00:13She saw the murderer leave the house.
00:16He had bushy eyebrows.
00:17But aside from that, she didn't really see much.
00:20So was the prosecution's case that strong?
00:23I mean, what were they going to say in court?
00:25And how nervous were they, if at all, heading to trial?
00:30The prosecutions had a good case, but it was a circumstantial case except for the DNA,
00:36because the DNA on the knife sheath was an exact match from a cheek swab taken from Koberger.
00:42That's pretty incriminating evidence.
00:44Then when you created the whole mosaic of the white car in the area of the cell phone triangulation,
00:51of Koberger, they had Koberger going online on Amazon, ordering a K-bar knife with a 7-inch
00:58steel blade, just like the one that was used.
01:01That was, you know, altogether a pretty strong case.
01:05And they had rulings from the judge recently that reinforced their case.
01:10The Koberger defense team had a couple of things that they were going to try.
01:15For example, there were drops, two drops of blood found in the house.
01:20One on a banister and another on a glove outside the house, in fact, on the threshold of the entrance to the house.
01:27All those two spots of blood had been identified solely as male DNA.
01:33The Koberger team was going to say that those spots of blood belonged to the real perpetrators,
01:41real perpetrators, and that Koberger was, in fact, a patsy.
01:45And, yes, this was his DNA on the knife sheath.

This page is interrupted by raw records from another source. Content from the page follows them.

/-! ### softReset -/

@[simp] theorem State.softReset_ie : s.softReset.ie = State.reset.ie := rfl
@[simp] theorem State.softReset_busy : s.softReset.busy = State.reset.busy := rfl
@[simp] theorem State.softReset_done : s.softReset.done = State.reset.done := rfl
@[simp] theorem State.softReset_buserr : s.softReset.buserr = State.reset.buserr := rfl
@[simp] theorem State.softReset_err : s.softReset.err = State.reset.err := rfl
@[simp] theorem State.softReset_cmd : s.softReset.cmd = State.reset.cmd := rfl
@[simp] theorem State.softReset_src : s.softReset.src = State.reset.src := rfl
@[simp] theorem State.softReset_dst : s.softReset.dst = State.reset.dst := rfl
@[simp] theorem State.softReset_len : s.softReset.len = State.reset.len := rfl
@[simp] theorem State.softReset_rlen : s.softReset.rlen = State.reset.rlen := rfl
@[simp] theorem State.softReset_key : s.softReset.key = State.reset.key := rfl
@[simp] theorem State.softReset_iv : s.softReset.iv = State.reset.iv := rfl
@[simp] theorem State.softReset_chain : s.softReset.chain = State.reset.chain := rfl
@[simp] theorem State.softReset_nonce : s.softReset.nonce = State.reset.nonce := rfl
@[simp] theorem State.softReset_ctr : s.softReset.ctr = State.reset.ctr := rfl
@[simp] theorem State.softReset_mtSeed : s.softReset.mtSeed = State.reset.mtSeed := rfl
@[simp] theorem State.softReset_mtOut : s.softReset.mtOut = State.reset.mtOut := rfl
@[simp] theorem State.softReset_mtTin : s.softReset.mtTin = State.reset.mtTin := rfl
@[simp] theorem State.softReset_mtTout : s.softReset.mtTout = State.reset.mtTout := rfl
@[simp] theorem State.softReset_mt : s.softReset.mt = State.reset.mt := rfl
@[simp] theorem State.softReset_mtCursor : s.softReset.mtCursor = State.reset.mtCursor := rfl
@[simp] theorem State.softReset_mtCidx : s.softReset.mtCidx = State.reset.mtCidx := rfl
@[simp] theorem State.softReset_buf : s.softReset.buf = s.buf := rfl
@[simp] theorem State.softReset_bufSize : s.softReset.bufSize = s.bufSize := rfl
@[simp] theorem State.softReset_inputs : s.softReset.inputs = s.inputs := rfl
@[simp] theorem State.softReset_rdata : s.softReset.rdata = s.rdata := rfl
@[simp] theorem State.softReset_busyReads : s.softReset.busyReads = s.busyReads := rfl
@[simp] theorem State.softReset_powerOns : s.softReset.powerOns = s.powerOns := rfl
@[simp] theorem State.softReset_bufBytes : s.softReset.bufBytes = s.bufBytes := rfl

/-! ### hardReset -/

@[simp] theorem State.hardReset_ie : s.hardReset.ie = State.reset.ie := rfl
@[simp] theorem State.hardReset_busy : s.hardReset.busy = State.reset.busy := rfl
@[simp] theorem State.hardReset_done : s.hardReset.done = State.reset.done := rfl
@[simp] theorem State.hardReset_buserr : s.hardReset.buserr = State.reset.buserr := rfl
@[simp] theorem State.hardReset_err : s.hardReset.err = State.reset.err := rfl
@[simp] theorem State.hardReset_cmd : s.hardReset.cmd = State.reset.cmd := rfl
@[simp] theorem State.hardReset_src : s.hardReset.src = State.reset.src := rfl
@[simp] theorem State.hardReset_dst : s.hardReset.dst = State.reset.dst := rfl
@[simp] theorem State.hardReset_len : s.hardReset.len = State.reset.len := rfl
@[simp] theorem State.hardReset_rlen : s.hardReset.rlen = State.reset.rlen := rfl
@[simp] theorem State.hardReset_key : s.hardReset.key = State.reset.key := rfl
@[simp] theorem State.hardReset_iv : s.hardReset.iv = State.reset.iv := rfl
@[simp] theorem State.hardReset_chain : s.hardReset.chain = State.reset.chain := rfl
@[simp] theorem State.hardReset_nonce : s.hardReset.nonce = State.reset.nonce := rfl
@[simp] theorem State.hardReset_ctr : s.hardReset.ctr = State.reset.ctr := rfl
@[simp] theorem State.hardReset_mtSeed : s.hardReset.mtSeed = State.reset.mtSeed := rfl
@[simp] theorem State.hardReset_mtOut : s.hardReset.mtOut = State.reset.mtOut := rfl
@[simp] theorem State.hardReset_mtTin : s.hardReset.mtTin = State.reset.mtTin := rfl
@[simp] theorem State.hardReset_mtTout : s.hardReset.mtTout = State.reset.mtTout := rfl
@[simp] theorem State.hardReset_mt : s.hardReset.mt = State.reset.mt := rfl
@[simp] theorem State.hardReset_mtCursor : s.hardReset.mtCursor = State.reset.mtCursor := rfl
@[simp] theorem State.hardReset_mtCidx : s.hardReset.mtCidx = State.reset.mtCidx := rfl
@[simp] theorem State.hardReset_buf : s.hardReset.buf = State.reset.buf := rfl
@[simp] theorem State.hardReset_bufSize : s.hardReset.bufSize = s.bufSize := rfl
@[simp] theorem State.hardReset_inputs : s.hardReset.inputs = s.inputs := rfl
@[simp] theorem State.hardReset_rdata : s.hardReset.rdata = s.rdata := rfl
@[simp] theorem State.hardReset_busyReads : s.hardReset.busyReads = s.busyReads := rfl
@[simp] theorem State.hardReset_powerOns : s.hardReset.powerOns = s.powerOns + 1 := rfl
@[simp] theorem State.hardReset_bufBytes : s.hardReset.bufBytes = s.bufBytes := rfl

/-! ### initChain -/

@[simp] theorem State.initChain_ie (b : Bool) : (s.initChain b).ie = s.ie := by cases b <;> rfl
@[simp] theorem State.initChain_busy (b : Bool) : (s.initChain b).busy = s.busy := by cases b <;> rfl
@[simp] theorem State.initChain_done (b : Bool) : (s.initChain b).done = s.done := by cases b <;> rfl
@[simp] theorem State.initChain_buserr (b : Bool) : (s.initChain b).buserr = s.buserr := by cases b <;> rfl
@[simp] theorem State.initChain_err (b : Bool) : (s.initChain b).err = s.err := by cases b <;> rfl
@[simp] theorem State.initChain_cmd (b : Bool) : (s.initChain b).cmd = s.cmd := by cases b <;> rfl
@[simp] theorem State.initChain_src (b : Bool) : (s.initChain b).src = s.src := by cases b <;> rfl
@[simp] theorem State.initChain_dst (b : Bool) : (s.initChain b).dst = s.dst := by cases b <;> rfl
@[simp] theorem State.initChain_len (b : Bool) : (s.initChain b).len = s.len := by cases b <;> rfl
@[simp] theorem State.initChain_rlen (b : Bool) : (s.initChain b).rlen = s.rlen := by cases b <;> rfl
@[simp] theorem State.initChain_key (b : Bool) : (s.initChain b).key = s.key := by cases b <;> rfl
@[simp] theorem State.initChain_iv (b : Bool) : (s.initChain b).iv = s.iv := by cases b <;> rfl
@[simp] theorem State.initChain_chain (b : Bool) : (s.initChain b).chain = (if b then s.iv else s.chain) := by cases b <;> rfl
@[simp] theorem State.initChain_nonce (b : Bool) : (s.initChain b).nonce = s.nonce := by cases b <;> rfl
@[simp] theorem State.initChain_ctr (b : Bool) : (s.initChain b).ctr = s.ctr := by cases b <;> rfl
@[simp] theorem State.initChain_mtSeed (b : Bool) : (s.initChain b).mtSeed = s.mtSeed := by cases b <;> rfl
@[simp] theorem State.initChain_mtOut (b : Bool) : (s.initChain b).mtOut = s.mtOut := by cases b <;> rfl
@[simp] theorem State.initChain_mtTin (b : Bool) : (s.initChain b).mtTin = s.mtTin := by cases b <;> rfl
@[simp] theorem State.initChain_mtTout (b : Bool) : (s.initChain b).mtTout = s.mtTout := by cases b <;> rfl
@[simp] theorem State.initChain_mt (b : Bool) : (s.initChain b).mt = s.mt := by cases b <;> rfl
@[simp] theorem State.initChain_mtCursor (b : Bool) : (s.initChain b).mtCursor = s.mtCursor := by cases b <;> rfl
@[simp] theorem State.initChain_mtCidx (b : Bool) : (s.initChain b).mtCidx = s.mtCidx := by cases b <;> rfl
@[simp] theorem State.initChain_buf (b : Bool) : (s.initChain b).buf = s.buf := by cases b <;> rfl
@[simp] theorem State.initChain_bufSize (b : Bool) : (s.initChain b).bufSize = s.bufSize := by cases b <;> rfl
@[simp] theorem State.initChain_inputs (b : Bool) : (s.initChain b).inputs = s.inputs := by cases b <;> rfl
@[simp] theorem State.initChain_rdata (b : Bool) : (s.initChain b).rdata = s.rdata := by cases b <;> rfl
@[simp] theorem State.initChain_busyReads (b : Bool) : (s.initChain b).busyReads = s.busyReads := by cases b <;> rfl
@[simp] theorem State.initChain_powerOns (b : Bool) : (s.initChain b).powerOns = s.powerOns := by cases b <;> rfl
@[simp] theorem State.initChain_bufBytes (b : Bool) : (s.initChain b).bufBytes = s.bufBytes := by cases b <;> rfl
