-- ==== Sys2Proof/Laws/Ops.lean ====
section
/-!
SUPPORT. What the shared operations can do: the common checks, `finish`, the bus accesses and one turn.
Later proofs cite these and do not unfold the operations again.
-/

namespace Sys2Proof.Machine

open Sys2Proof

/-! ### The common checks -/

/-- RangeOK on integers. -/
theorem rangeOk_some (s : State) (n : Nat) :
    s.rangeOk (some n) = true ↔
      s.src.toNat + s.len.toNat ≤ s.bufBytes ∧ s.dst.toNat + n ≤ s.bufBytes := by
  simp only [State.rangeOk, Bool.and_eq_true, decide_eq_true_eq]
  rfl

/-- RangeOK of STRIP looks at the input alone. -/
theorem rangeOk_none (s : State) :
    s.rangeOk none = true ↔ s.src.toNat + s.len.toNat ≤ s.bufBytes := by
  simp only [State.rangeOk, Bool.and_true, decide_eq_true_eq]
  rfl

/-- Overlaps on integers. -/
theorem overlaps_some (s : State) (n : Nat) :
    s.overlaps (some n) = true ↔
      s.src.toNat ≠ s.dst.toNat ∧ 0 < s.len.toNat ∧ 0 < n ∧ s.src.toNat < s.dst.toNat + n ∧
        s.dst.toNat < s.src.toNat + s.len.toNat := by
  simp only [State.overlaps, Bool.and_eq_true, decide_eq_true_eq, and_assoc]
  rfl

@[simp] theorem overlaps_none (s : State) : s.overlaps none = false := rfl

/-- What the buffer checks can answer, and when. -/
theorem bufferCheck_cases (s : State) (out : Option Nat) :
    (s.rangeOk out = false ∧ s.bufferCheck out = .range) ∨
    (s.rangeOk out = true ∧ s.overlaps out = true ∧ s.bufferCheck out = .overlap) ∨
    (s.rangeOk out = true ∧ s.overlaps out = false ∧ s.bufferCheck out = .ok) := by
  unfold State.bufferCheck
  cases h1 : s.rangeOk out <;> cases h2 : s.overlaps out <;> simp

/-- The buffer checks pass exactly when the range is right and nothing overlaps. -/
theorem bufferCheck_eq_ok (s : State) (out : Option Nat) :
    s.bufferCheck out = .ok ↔ s.rangeOk out = true ∧ s.overlaps out = false := by
  rcases bufferCheck_cases s out with ⟨h1, h⟩ | ⟨h1, h2, h⟩ | ⟨h1, h2, h⟩ <;> simp [*]

/-- The buffer checks of a command whose output length is LEN. -/
theorem bufferCheck_len_eq_ok (s : State) : s.bufferCheck (some s.lenBytes) = .ok ↔ CopyOperandsOk s := by
  rw [bufferCheck_eq_ok, rangeOk_some, ← Bool.not_eq_true, overlaps_some]
  unfold CopyOperandsOk Apart State.lenBytes
  omega

/-- The checks of the whole-block commands. -/
theorem blockCheck_eq_ok (s : State) :
    s.blockCheck = .ok ↔ s.len.toNat % 16 = 0 ∧ CopyOperandsOk s := by
  rw [← bufferCheck_len_eq_ok]
  unfold State.blockCheck State.lenBytes Config.blk
  split <;> simp_all

/-! ### Execution after the checks -/

/-- Everything `finish` can do. -/
theorem finish_cases (s : State) (c : ErrCode) (p : State → Except ErrCode State) :
    (c ≠ .ok ∧ s.finish c p = .next (s.complete c)) ∨
    (c = .ok ∧ ∃ u, p s = .ok u ∧ s.finish c p = .next (u.complete .ok)) ∨
    (c = .ok ∧ ∃ e, p s = .error e ∧ s.finish c p = .next (s.complete e)) := by
  unfold State.finish
  by_cases h : c = .ok
  · cases hp : p s <;> simp [h]
  · simp [h]

/-- `finish` where the checks pass and `Perform` cannot fail. -/
theorem finish_perform (s : State) (c : ErrCode) (f : State → State) :
    s.finish c (fun s => .ok (f s)) =
      if c = .ok then .next ((f s).complete .ok) else .next (s.complete c) := rfl

/-- `finish` where a check fails. -/
theorem finish_error (s : State) (c : ErrCode) (p : State → Except ErrCode State) (h : c ≠ .ok) :
    s.finish c p = .next (s.complete c) := by
  simp [State.finish, h]

/-- `finish` always answers a next state. -/
theorem finish_next (s : State) (c : ErrCode) (p : State → Except ErrCode State) :
    ∃ t, s.finish c p = .next t := by
  rcases finish_cases s c p with ⟨_, h⟩ | ⟨_, u, _, h⟩ | ⟨_, e, _, h⟩ <;> exact ⟨_, h⟩

/-- `afterExec` is the next state that `exec` answers. -/
theorem exec_next (i : Instr) (s : State) : exec i s = .next (afterExec i s) := by
  have h : ∃ t, exec i s = .next t := by
    cases i <;> simp only [exec] <;> exact finish_next s _ _
  obtain ⟨t, h⟩ := h
  simp [afterExec, h]

/-! ### Turns -/

/-- Everything the engine's turn can do. -/
theorem engineStep_cases (s : State) :
    (s.busy = false ∧ s.engineStep = .next s) ∨
    (s.busy = true ∧ ∃ i, decode s.cmd = .ok i ∧ s.engineStep = exec i s) ∨
    (s.busy = true ∧ ∃ e, decode s.cmd = .error e ∧ s.engineStep = .next (s.complete .illegalCmd)) := by
  unfold State.engineStep
  cases hb : s.busy
  · simp
  · cases hd : decode s.cmd <;> simp

/-- A step of the machine is one turn. -/
theorem step_nil {s : State} (h : s.inputs = []) : step s = s.engineStep := by
  simp [step, State.turn, h]

/-- A step of the machine with an entry of `inputs`. -/
theorem step_cons {s : State} {e : BusEvent} {rest : List BusEvent} (h : s.inputs = e :: rest) :
    step s = (s.setInputs rest).applyEvent e := by
  simp [step, State.turn, h]

/-! ### Bus accesses -/

/-- Everything a host read can do. -/
theorem hostRead_cases (s : State) (a : Addr) :
    (busTarget s.bufBytes a = none ∧ s.hostRead a = s.busError.setRdata 0) ∨
    (∃ t, busTarget s.bufBytes a = some t ∧ s.busy = true ∧ t.readableBusy = false ∧ s.hostRead a = s.drawRead) ∨
    (∃ t, busTarget s.bufBytes a = some t ∧ (s.busy = false ∨ t.readableBusy = true) ∧
      s.hostRead a = s.setRdata (s.busValue t)) := by
  unfold State.hostRead
  cases ht : busTarget s.bufBytes a with
  | none => simp
  | some t => cases hb : s.busy <;> cases hr : t.readableBusy <;> simp [hr]

/-- Everything a host write can do. -/
theorem hostWrite_cases (s : State) (a : Addr) (v : Word) :
    s.hostWrite a v = s.busError ∨
    (busTarget s.bufBytes a = some .status ∧ s.hostWrite a v = s.writeStatus v) ∨
    (busTarget s.bufBytes a = some .ctrl ∧ s.hostWrite a v = s.writeCtrl v) ∨
    (∃ t, busTarget s.bufBytes a = some t ∧ s.busy = false ∧ t.readOnly = false ∧ t ≠ .status ∧ t ≠ .ctrl ∧
      s.hostWrite a v = s.writeIdle v t) := by
  unfold State.hostWrite
  cases ht : busTarget s.bufBytes a with
  | none => simp
  | some t =>
    simp only [Option.some.injEq, exists_eq_left']
    cases hr : t.readOnly with
    | true => simp
    | false =>
      by_cases h1 : t = .status
      · simp [h1]
      · by_cases h2 : t = .ctrl
        · simp [h2]
        · cases hb : s.busy <;> simp [h1, h2]

/-- A buffer word of the address map lies inside the buffer. -/
theorem busTarget_buf {s : State} {a : Addr} {o : Nat} (h : busTarget s.bufBytes a = some (.buf o)) :
    o + 4 ≤ s.bufBytes ∧ o % 4 = 0 ∧ a.toNat = 0x1000 + o := by
  unfold busTarget at h
  split at h
  · split at h
    · simp only [Option.some.injEq, BusTarget.buf.injEq] at h
      have hb := s.bufBytes_legal.1
      omega
    · unfold registerAt at h
      split at h <;> simp at h
  · simp at h

end Sys2Proof.Machine
end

01:48However, those perpetrators were the ones who put the knife sheath in the bed.
01:54They were the killers.
01:55And so they tried this out on the judge.
01:58They gave four names in a motion.
02:01The names had been redacted of who they thought were the actual killers.
02:04And the judge looked at this and he said, this isn't evidence.
02:09This is an allegation.
02:11This is, in effect, a scarless rumor.
02:13And he said, you can't bring this into the courtroom.
02:16And there was another strategy the defense was rumored that they were going to try, which was,
02:21hey, no, he was just out stargazing at the time of the murder.
02:25But as you pointed out before, it was a cloudy night.
02:28It was freezing that that dawn of November 13th.
02:33But was the defense's strategy going to be, hey, we're just going to.
02:37We don't have much.
02:38So what we're going to do is poke as many holes in the prosecution's story.
02:42We're going to try to cast as much reasonable doubt really as possible.
02:46Well, you know, there's an old legal adage.
02:49When you have the facts, you pound the facts.
02:52When you don't have the facts, you pound the table.
02:54And boy, for the past two and a half years, they were, to their credit, pounding the table.
03:00Their large ambition was to save Brian Koberger from a firing squad.
03:06They wanted to make sure that the death penalty was not inflicted in this case.
03:10They wanted to raise reasonable doubt.
03:13But in recent weeks, as I said, the alternate perpetrator strategy was dismissed.
03:19And then the alibi, stargazing on a cloudy night, the judge looked at that and he said, quote,
03:25this is not an alibi.
03:27He wouldn't allow it to be introduced.
03:29So they really had nothing.
03:30All they could hope to do was delay, delay, and delay.
03:34And with the trial coming up, they run out of delays.